▶ _Problem statement_: Using the records that follow, work out the number of lines with the word "BitVec" in them; reply with that number only.
(Beginning of Data under study)
/-- RECORD_BUILD places the stream's next record once every source has passed its key, while no DDR5 channel is
paused and no switchover of the control complex runs. FRAME_CLOSE closes the open frame when the program has
ended, as the last one, or CLOSE us after it opened. FRAME_TRANSMIT gives an idle server the bid of the earliest
deadline: a frame on PCIe needs a buffer that fits, on Ethernet its first fragment goes out, a packet to an
endpoint as a datagram; a port that carries a frame sends its next fragment, and a launch goes first from its
time less the time of its frame on the line on. FRAME_DELIVERED of all that a server carries frees the server,
writes a PCIe frame or reply into its buffer and counts the delivery. STREAM_STALL_SUSPEND suspends the live
program of an Ethernet stream that has found no way out for STALL_LIMIT, with cause 5. DRING_IRQ raises the
ring's vector at IRQ_FRAMES write-backs or after IRQ_US. -/
def Obligations.FramesAreBuiltAndDelivered : Prop :=
  (∀ (s : State) (pid : Fin 64) r, let t := (s.sources pid).foldl State.drain s
    nextRec (t.stream pid).waiting = some r →
    exec (.recordBuild pid) s = .next (if t.passed pid r.key = true ∧ t.dramPaused = false ∧ t.rep.switch = none then t.place pid r else t)) ∧
  (∀ (s : State) (pid : Fin 64) o, (s.stream pid).openFr = some o →
    s.ended pid = true ∨ o.opened + 1250 * stClose (s.stream pid).desc ≤ s.time →
    exec (.frameClose pid) s = .next (s.closeFrame pid (s.ended pid))) ∧
  (∀ (s : State) (v : Fin 5), let port : Fin 4 := (BitVec.ofNat 2 (v.val - 1)).toFin
    (v.val ≠ 0 → s.launchHolds port = true → exec (.frameTransmit v) s = .next s) ∧
    ((v.val = 0 ∨ s.launchHolds port = false) → (nth s.out.servers v.val none).isSome = true →
      exec (.frameTransmit v) s = .next (if v.val = 0 then s else s.nextFragment port))) ∧
  (∀ (s : State) (v : Fin 5) b, let port : Fin 4 := (BitVec.ofNat 2 (v.val - 1)).toFin
    (v.val = 0 ∨ s.launchHolds port = false) →
    nth s.out.servers v.val none = none → bestBid (s.bids v.val) = some b →
    (∀ f, b.item = .frame f → v.val = 0 → exec (.frameTransmit v) s = .next (s.startPcie f)) ∧
    (∀ f, b.item = .frame f → v.val ≠ 0 → exec (.frameTransmit v) s = .next
      (((s.startFrame v f).setFrags v (fragments (s.fragSize port) f.bytes)).nextFragment port)) ∧
    (∀ q mac ip pt tag p, b.item = .packet (.udp q mac ip pt tag) p → exec (.frameTransmit v) s = .next
      ((s.startPacket v (.udp q mac ip pt tag) p).sendPacketUdp q mac ip pt tag ((s.startPacket v (.udp q mac ip pt tag) p).replyPort p b.deadline) p.bytes)) ∧
    (∀ n p, b.item = .packet (.ring n) p → exec (.frameTransmit v) s = .next (s.startPacket v (.ring n) p))) ∧
  (∀ (s : State) (v : Fin 5) item, nth s.out.servers v.val none = some item →
    let t : State := { s with out.servers := s.out.servers.set v.val none }
    (nth s.out.frags v.val [] ≠ [] → exec (.frameDelivered v) s = .next s) ∧
    (nth s.out.frags v.val [] = [] →
      (∀ f, item = .frame f → exec (.frameDelivered v) s =
        .next ((if v.val = 0 then t.writeFrame f else t).frameDone v f)) ∧
      (∀ n p, item = .packet (.ring n) p → exec (.frameDelivered v) s = .next (t.writeReply n p)) ∧
      (∀ q mac ip pt tag p, item = .packet (.udp q mac ip pt tag) p → exec (.frameDelivered v) s = .next t))) ∧
  (∀ (s : State) (pid : Fin 64) q t, s.prog pid = some q → (s.stream pid).dry = some t → q.live = true →
    stRoute (s.stream pid).desc = 1 → stStall (s.stream pid).desc ≠ 0 → (s.stream pid).closed ≠ [] →
    t + 1250000 * stStall (s.stream pid).desc ≤ s.time →
    exec (.streamStallSuspend pid) s = .next (s.suspend pid 5)) ∧
  (∀ (s : State) (n : Fin 16) r, s.out.rings[n.val]? = some r → r.unsig ≠ 0 →
    s.fld (OUT_DRING_CFG n) 23 16 ≤ r.unsig ∨
      r.firstAt + 1250 * s.fld (OUT_DRING_CFG n) 31 24 ≤ s.time →
    exec (.dringIrq n) s = .next
      { s with out.rings := s.out.rings.set n.val { r with irqs := r.irqs + 1, unsig := 0 } })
(End of Data under study)
▶ _Response area_: 2